• [Source data]
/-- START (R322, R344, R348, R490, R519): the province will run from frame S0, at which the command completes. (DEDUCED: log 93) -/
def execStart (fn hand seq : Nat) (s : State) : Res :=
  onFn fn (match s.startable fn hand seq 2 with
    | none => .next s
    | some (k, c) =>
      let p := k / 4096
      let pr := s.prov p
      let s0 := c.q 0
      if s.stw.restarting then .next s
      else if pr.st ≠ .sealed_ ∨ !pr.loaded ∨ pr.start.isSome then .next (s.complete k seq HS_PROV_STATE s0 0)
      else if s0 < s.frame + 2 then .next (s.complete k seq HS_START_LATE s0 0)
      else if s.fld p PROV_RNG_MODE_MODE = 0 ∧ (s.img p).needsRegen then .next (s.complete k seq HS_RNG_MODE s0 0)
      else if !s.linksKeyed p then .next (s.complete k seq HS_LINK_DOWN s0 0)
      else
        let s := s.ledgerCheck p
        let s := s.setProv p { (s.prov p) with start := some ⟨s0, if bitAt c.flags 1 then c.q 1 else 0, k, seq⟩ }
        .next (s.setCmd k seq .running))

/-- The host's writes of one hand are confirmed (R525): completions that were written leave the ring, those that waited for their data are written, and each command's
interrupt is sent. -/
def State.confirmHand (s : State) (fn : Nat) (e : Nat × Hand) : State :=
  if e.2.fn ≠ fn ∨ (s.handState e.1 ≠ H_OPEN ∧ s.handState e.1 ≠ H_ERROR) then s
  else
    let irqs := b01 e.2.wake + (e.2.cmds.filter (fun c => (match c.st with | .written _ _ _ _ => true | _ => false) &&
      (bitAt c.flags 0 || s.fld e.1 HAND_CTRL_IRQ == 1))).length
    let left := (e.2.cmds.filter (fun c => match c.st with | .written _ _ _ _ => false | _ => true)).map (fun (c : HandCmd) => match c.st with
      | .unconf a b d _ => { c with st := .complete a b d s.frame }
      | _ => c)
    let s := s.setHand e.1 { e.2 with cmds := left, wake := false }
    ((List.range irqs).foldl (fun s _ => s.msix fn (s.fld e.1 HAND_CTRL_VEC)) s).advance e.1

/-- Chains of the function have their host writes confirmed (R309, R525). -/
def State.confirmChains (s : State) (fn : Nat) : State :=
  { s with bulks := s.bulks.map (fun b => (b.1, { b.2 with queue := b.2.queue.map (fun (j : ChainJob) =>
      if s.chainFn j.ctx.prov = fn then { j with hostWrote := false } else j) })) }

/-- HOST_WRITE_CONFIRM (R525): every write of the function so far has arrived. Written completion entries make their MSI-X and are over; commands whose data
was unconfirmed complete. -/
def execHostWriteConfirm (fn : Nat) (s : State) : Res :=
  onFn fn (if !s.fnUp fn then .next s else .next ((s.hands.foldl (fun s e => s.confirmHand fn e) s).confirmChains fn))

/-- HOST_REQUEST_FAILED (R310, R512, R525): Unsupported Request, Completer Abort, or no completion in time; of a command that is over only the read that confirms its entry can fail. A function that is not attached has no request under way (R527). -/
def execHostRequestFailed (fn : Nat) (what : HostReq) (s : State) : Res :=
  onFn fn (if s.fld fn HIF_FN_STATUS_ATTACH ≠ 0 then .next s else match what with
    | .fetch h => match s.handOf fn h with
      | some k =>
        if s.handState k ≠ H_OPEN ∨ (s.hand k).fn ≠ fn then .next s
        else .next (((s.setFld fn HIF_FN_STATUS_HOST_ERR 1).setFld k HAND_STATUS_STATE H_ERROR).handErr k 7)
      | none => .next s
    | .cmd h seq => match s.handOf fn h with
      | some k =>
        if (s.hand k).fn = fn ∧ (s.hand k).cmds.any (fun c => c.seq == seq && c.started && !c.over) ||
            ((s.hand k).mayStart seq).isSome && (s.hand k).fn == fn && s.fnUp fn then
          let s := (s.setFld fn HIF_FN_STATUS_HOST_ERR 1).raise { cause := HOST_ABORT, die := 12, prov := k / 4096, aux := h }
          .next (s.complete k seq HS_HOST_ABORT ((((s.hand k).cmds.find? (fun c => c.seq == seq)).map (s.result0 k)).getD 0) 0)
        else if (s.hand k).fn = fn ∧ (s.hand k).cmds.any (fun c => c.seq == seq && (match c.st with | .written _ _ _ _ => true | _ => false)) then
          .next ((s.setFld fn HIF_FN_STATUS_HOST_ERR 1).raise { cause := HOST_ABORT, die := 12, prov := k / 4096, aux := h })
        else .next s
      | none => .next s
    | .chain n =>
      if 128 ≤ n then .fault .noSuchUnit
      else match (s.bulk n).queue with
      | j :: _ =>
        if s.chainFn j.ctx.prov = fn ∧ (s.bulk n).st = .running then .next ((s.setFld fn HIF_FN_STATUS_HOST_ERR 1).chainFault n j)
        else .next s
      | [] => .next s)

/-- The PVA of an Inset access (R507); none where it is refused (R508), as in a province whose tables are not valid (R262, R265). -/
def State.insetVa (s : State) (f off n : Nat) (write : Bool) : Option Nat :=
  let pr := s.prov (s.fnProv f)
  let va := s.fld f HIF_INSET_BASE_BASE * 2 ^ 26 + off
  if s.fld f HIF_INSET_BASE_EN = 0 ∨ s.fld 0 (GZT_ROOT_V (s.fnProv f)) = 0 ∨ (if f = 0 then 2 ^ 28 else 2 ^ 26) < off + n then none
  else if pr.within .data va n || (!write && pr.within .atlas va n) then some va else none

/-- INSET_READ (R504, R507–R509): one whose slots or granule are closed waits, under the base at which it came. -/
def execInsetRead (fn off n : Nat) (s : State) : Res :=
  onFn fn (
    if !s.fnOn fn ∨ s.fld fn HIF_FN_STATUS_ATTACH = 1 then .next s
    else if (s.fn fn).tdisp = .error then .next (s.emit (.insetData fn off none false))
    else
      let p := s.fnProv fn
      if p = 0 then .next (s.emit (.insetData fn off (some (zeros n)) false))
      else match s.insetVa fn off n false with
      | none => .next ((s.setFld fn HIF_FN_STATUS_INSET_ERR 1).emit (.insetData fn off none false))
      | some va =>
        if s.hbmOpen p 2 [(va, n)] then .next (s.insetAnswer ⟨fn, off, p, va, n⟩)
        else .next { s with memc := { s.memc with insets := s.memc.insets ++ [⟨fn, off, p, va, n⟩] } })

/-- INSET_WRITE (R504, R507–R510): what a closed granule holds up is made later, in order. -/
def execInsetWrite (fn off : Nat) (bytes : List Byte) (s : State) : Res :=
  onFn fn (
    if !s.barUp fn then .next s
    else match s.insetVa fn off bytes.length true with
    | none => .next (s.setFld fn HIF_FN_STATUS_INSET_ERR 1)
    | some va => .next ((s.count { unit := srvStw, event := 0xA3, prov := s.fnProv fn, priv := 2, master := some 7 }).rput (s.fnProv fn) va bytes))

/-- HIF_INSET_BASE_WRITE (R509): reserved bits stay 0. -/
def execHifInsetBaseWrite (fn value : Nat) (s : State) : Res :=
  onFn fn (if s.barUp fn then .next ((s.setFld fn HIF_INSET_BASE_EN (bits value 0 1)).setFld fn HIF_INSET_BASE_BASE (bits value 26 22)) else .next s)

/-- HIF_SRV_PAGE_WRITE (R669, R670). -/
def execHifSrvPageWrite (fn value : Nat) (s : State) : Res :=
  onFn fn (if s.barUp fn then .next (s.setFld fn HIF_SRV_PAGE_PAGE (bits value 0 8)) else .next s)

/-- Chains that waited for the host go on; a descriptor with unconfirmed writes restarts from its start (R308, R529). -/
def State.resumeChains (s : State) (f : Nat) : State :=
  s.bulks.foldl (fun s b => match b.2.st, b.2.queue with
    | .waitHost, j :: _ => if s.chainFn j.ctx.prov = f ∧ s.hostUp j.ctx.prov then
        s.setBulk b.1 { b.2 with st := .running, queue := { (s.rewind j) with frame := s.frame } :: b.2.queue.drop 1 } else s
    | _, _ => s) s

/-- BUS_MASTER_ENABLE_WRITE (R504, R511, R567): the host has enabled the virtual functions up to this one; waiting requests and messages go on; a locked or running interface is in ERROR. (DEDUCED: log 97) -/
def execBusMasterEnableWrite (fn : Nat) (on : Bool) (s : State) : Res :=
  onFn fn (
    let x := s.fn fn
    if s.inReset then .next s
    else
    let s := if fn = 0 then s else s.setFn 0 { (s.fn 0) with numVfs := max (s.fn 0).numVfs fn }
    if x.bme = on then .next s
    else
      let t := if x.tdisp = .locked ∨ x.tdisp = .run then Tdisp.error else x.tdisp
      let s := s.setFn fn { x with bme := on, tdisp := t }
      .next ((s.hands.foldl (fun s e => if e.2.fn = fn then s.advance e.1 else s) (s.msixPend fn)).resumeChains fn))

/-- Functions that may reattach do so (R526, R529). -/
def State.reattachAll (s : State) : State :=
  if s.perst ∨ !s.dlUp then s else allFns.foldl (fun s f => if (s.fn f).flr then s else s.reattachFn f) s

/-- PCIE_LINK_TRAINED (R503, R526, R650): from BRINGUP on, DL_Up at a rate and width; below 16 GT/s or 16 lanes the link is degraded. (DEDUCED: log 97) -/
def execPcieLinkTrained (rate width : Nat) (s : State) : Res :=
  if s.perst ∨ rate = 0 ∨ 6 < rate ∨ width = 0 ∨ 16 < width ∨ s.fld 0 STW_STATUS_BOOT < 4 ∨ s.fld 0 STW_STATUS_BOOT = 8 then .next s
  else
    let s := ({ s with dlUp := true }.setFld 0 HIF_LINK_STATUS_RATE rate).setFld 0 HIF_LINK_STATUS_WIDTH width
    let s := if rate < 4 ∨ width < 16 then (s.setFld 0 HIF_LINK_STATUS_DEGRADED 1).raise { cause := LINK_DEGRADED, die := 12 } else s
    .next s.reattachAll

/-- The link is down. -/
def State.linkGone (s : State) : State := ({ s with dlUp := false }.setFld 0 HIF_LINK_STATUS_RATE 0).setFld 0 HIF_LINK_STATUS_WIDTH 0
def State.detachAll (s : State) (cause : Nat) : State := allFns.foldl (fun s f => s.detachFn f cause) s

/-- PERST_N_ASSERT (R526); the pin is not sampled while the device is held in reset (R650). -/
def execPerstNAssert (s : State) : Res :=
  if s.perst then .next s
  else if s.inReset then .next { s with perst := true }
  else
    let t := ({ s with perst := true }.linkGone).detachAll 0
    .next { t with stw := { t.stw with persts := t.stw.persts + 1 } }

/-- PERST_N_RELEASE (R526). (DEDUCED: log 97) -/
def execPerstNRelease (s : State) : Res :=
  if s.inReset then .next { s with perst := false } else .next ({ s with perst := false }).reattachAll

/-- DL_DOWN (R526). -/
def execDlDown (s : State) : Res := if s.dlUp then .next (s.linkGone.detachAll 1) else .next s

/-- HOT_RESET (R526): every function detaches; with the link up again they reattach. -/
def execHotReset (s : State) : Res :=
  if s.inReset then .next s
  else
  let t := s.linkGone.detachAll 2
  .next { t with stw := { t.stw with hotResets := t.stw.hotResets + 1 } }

• [Exercise]
The required answer is the run of lines above, starting at the line with "let left := (e.2.cmds.filter" and ending at the line with "if s.chainFn j.ctx.prov = fn then", reproduced exactly with both ends.

• [Output]
    let left := (e.2.cmds.filter (fun c => match c.st with | .written _ _ _ _ => false | _ => true)).map (fun (c : HandCmd) => match c.st with
      | .unconf a b d _ => { c with st := .complete a b d s.frame }
      | _ => c)
    let s := s.setHand e.1 { e.2 with cmds := left, wake := false }
    ((List.range irqs).foldl (fun s _ => s.msix fn (s.fld e.1 HAND_CTRL_VEC)) s).advance e.1

/-- Chains of the function have their host writes confirmed (R309, R525). -/
def State.confirmChains (s : State) (fn : Nat) : State :=
  { s with bulks := s.bulks.map (fun b => (b.1, { b.2 with queue := b.2.queue.map (fun (j : ChainJob) =>
      if s.chainFn j.ctx.prov = fn then { j with hostWrote := false } else j) })) }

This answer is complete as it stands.